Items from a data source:
-- ==== Sys2Proof/Machine/State.lean ====
section
/-! DEFINITION. The state of the part as plain data, block by block (00_scope, Block overview), the answers it sends,
the reasons a step can stop, and `State.reset`. -/
namespace Sys2Proof.Machine

/-! ### Sparse stores -/

/-- A store of the part addressed by number (record slots by slot, the label index by serial, a bank's segments,
places and slots): the cells that differ from what an unlisted key holds, keys strictly rising. -/
structure Table (α : Type) where
  cells : List (Nat × α)
  deriving DecidableEq, Repr

/-! ### Parcel records (R6 to R11) -/

/-- Three sides, set together (R6). -/
structure Sides where
  a : Nat
  b : Nat
  c : Nat
  deriving DecidableEq, Repr

/-- One surcharge in a quote: selector and signed amount (R7). -/
structure Line where
  sel : Selector
  amount : Int
  deriving DecidableEq, Repr

/-- A quote (R7). -/
structure Quote where
  bank : BankLetter
  edition : Nat
  zone : Nat
  chargeable : Nat
  band : Nat
  base : Nat
  lines : List Line
  total : Nat
  deriving DecidableEq, Repr

/-- A label (R8). The check character is 0 to 9, or 10 for the letter X (R143). -/
structure Label where
  letters : Nat × Nat
  serial : Nat
  check : Nat
  sortCode : Nat
  commitTime : Nat
  deriving DecidableEq, Repr

/-- The verdict of a reweigh part (R9). -/
inductive Verdict where
  | agreed
  | held
  | settled
  deriving DecidableEq, Repr

/-- The reweigh part (R9). -/
structure ReweighPart where
  mass : Nat
  sides : Sides
  verdict : Verdict
  shortfall : Option Nat
  deriving DecidableEq, Repr

/-- The fault kinds of rating (R62), in the order of its table. -/
inductive FaultKind where
  | missingAttribute
  | unknownService
  | nullSelector
  | noSupplement
  | beyondLimit
  | damagedTariff
  | wrongKind
  | notPresent
  | grade
  | scopeMismatch
  | customsDataMissing
  | noZone
  | overMassLimit
  | amountRange
  deriving DecidableEq, Repr

/-- A fault report (R62); `grades` holds the needed grade and the grade checked of a GRADE fault. -/
structure FaultReport where
  kind : FaultKind
  subject : Subject
  grades : Option (Nat × Nat)
  deriving DecidableEq, Repr

/-- Why a parcel was stopped (R9). -/
inductive HoldReason where
  | underpaid
  | rerateFault (kind : FaultKind)
  deriving DecidableEq, Repr

/-- What SET ATTRIBUTES enters, with the opened-at time (R6). -/
structure Entered where
  openedAt : Nat
  serviceCode : Option Nat
  destination : Option Nat
  mass : Option Nat
  sides : Option Sides
  declaredValue : Option Nat
  contentCategory : Option Nat
  options : List Nat
  deriving DecidableEq, Repr

/-- The six states of a live record, each with exactly the fields R11 gives it. -/
inductive RecordBody where
  | draft (e : Entered)
  | rated (e : Entered) (q : Quote)
  | printing (e : Entered) (q : Quote) (l : Label) (deadline : Nat)
  | labelled (e : Entered) (q : Quote) (l : Label) (adjustment : Nat) (reweigh : Option ReweighPart)
  | held (e : Entered) (q : Quote) (l : Label) (adjustment : Nat) (reweigh : ReweighPart) (reason : HoldReason)
  | damaged (l : Option Label)
  deriving DecidableEq, Repr

/-- A live record (R6). Its handle is its slot with the slot's generation. `sound` says that its check bits agree
with its content (R177, log entry 3). -/
structure Rec where
  owner : PositionNo
  changeCount : Nat
  busy : Bool
  queued : Bool
  sound : Bool
  body : RecordBody
  deriving DecidableEq, Repr

/-- One entry of the label index (R20, R21): the slot it leads to, whether it failed its check before, and whether
its check bits agree with it. -/
structure IndexEntry where
  slot : Nat
  failed : Bool
  sound : Bool
  deriving DecidableEq, Repr

/-- The Parcel Record Table (R2, R20): live records by slot, the generations that are not 1, the label index by
serial. -/
structure RecordTable where
  records : Table Rec
  generations : Table Nat
  index : Table IndexEntry
  deriving DecidableEq, Repr

/-! ### Tariff editions (R23 to R41) -/

/-- Edition parameters (R24). -/
structure Parameters where
  grams : Nat
  perMille : Nat
  customsThreshold : Nat
  deriving DecidableEq, Repr

/-- A used catalogue segment (R25); `next` is its successor, none for END. -/
structure Segment where
  first : Nat
  last : Nat
  base : Selector
  next : Option Nat
  deriving DecidableEq, Repr

/-- A zone entry (R27). -/
structure Zone where
  low : Nat
  high : Nat
  zone : Nat
  sortCode : Nat
  deriving DecidableEq, Repr

/-- Where a service may carry to (R31). -/
inductive Scope where
  | domestic
  | international
  | both
  deriving DecidableEq, Repr

/-- A SERVICE descriptor without its present flag (R31). -/
structure Service where
  grade : Nat
  letters : Nat × Nat
  scope : Scope
  volumetric : Bool
  customs : Bool
  rate : Selector
  surcharges : List Selector
  deriving DecidableEq, Repr

/-- A band of a RATE descriptor (R33). -/
structure Band where
  limit : Nat
  prices : List Nat
  deriving DecidableEq, Repr

/-- What a surcharge condition looks at (R34). -/
inductive Measure where
  | chargeableMass
  | longestSide
  | girth
  | declaredValue
  | zone
  deriving DecidableEq, Repr

/-- How it compares (R34). -/
inductive Comparison where
  | always
  | above
  | atLeast
  | below
  | atMost
  | equal
  | notEqual
  deriving DecidableEq, Repr

/-- The amount of a surcharge (R34). -/
inductive Amount where
  | fixed (n : Int)
  | perMille (n : Nat)
  deriving DecidableEq, Repr

/-- A SURCHARGE descriptor without its present flag (R34). -/
structure Surcharge where
  grade : Nat
  measure : Measure
  comparison : Comparison
  threshold : Nat
  amount : Amount
  deriving DecidableEq, Repr

/-- What a descriptor slot holds (R29, R31 to R34). -/
inductive Descriptor where
  | empty
  | service (d : Service)
  | redirect (grade : Nat) (target : Selector)
  | rate (bands : List Band)
  | surcharge (d : Surcharge)
  deriving DecidableEq, Repr

/-- A stored segment or zone place: its content (none: unused), its damaged mark, and whether its check bits agree
(R25, R27, R37). -/
structure Cell (α : Type) where
  content : Option α
  damaged : Bool
  sound : Bool
  deriving DecidableEq, Repr

/-- A descriptor slot: content, present flag, damaged mark, and whether its check bits agree (R29, R30, R37). -/
structure SlotCell where
  content : Descriptor
  present : Bool
  damaged : Bool
  sound : Bool
  deriving DecidableEq, Repr

/-- The grace of a RETIRING bank: seconds left, or the mark "grace expired" (R40). -/
inductive Grace where
  | running (seconds : Nat)
  | expired
  deriving DecidableEq, Repr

**The task:**
Your task is to return each line of the data above that contains the string "whether".

**Exercise solution:**
/-- One entry of the label index (R20, R21): the slot it leads to, whether it failed its check before, and whether
/-- A stored segment or zone place: its content (none: unused), its damaged mark, and whether its check bits agree
/-- A descriptor slot: content, present flag, damaged mark, and whether its check bits agree (R29, R30, R37). -/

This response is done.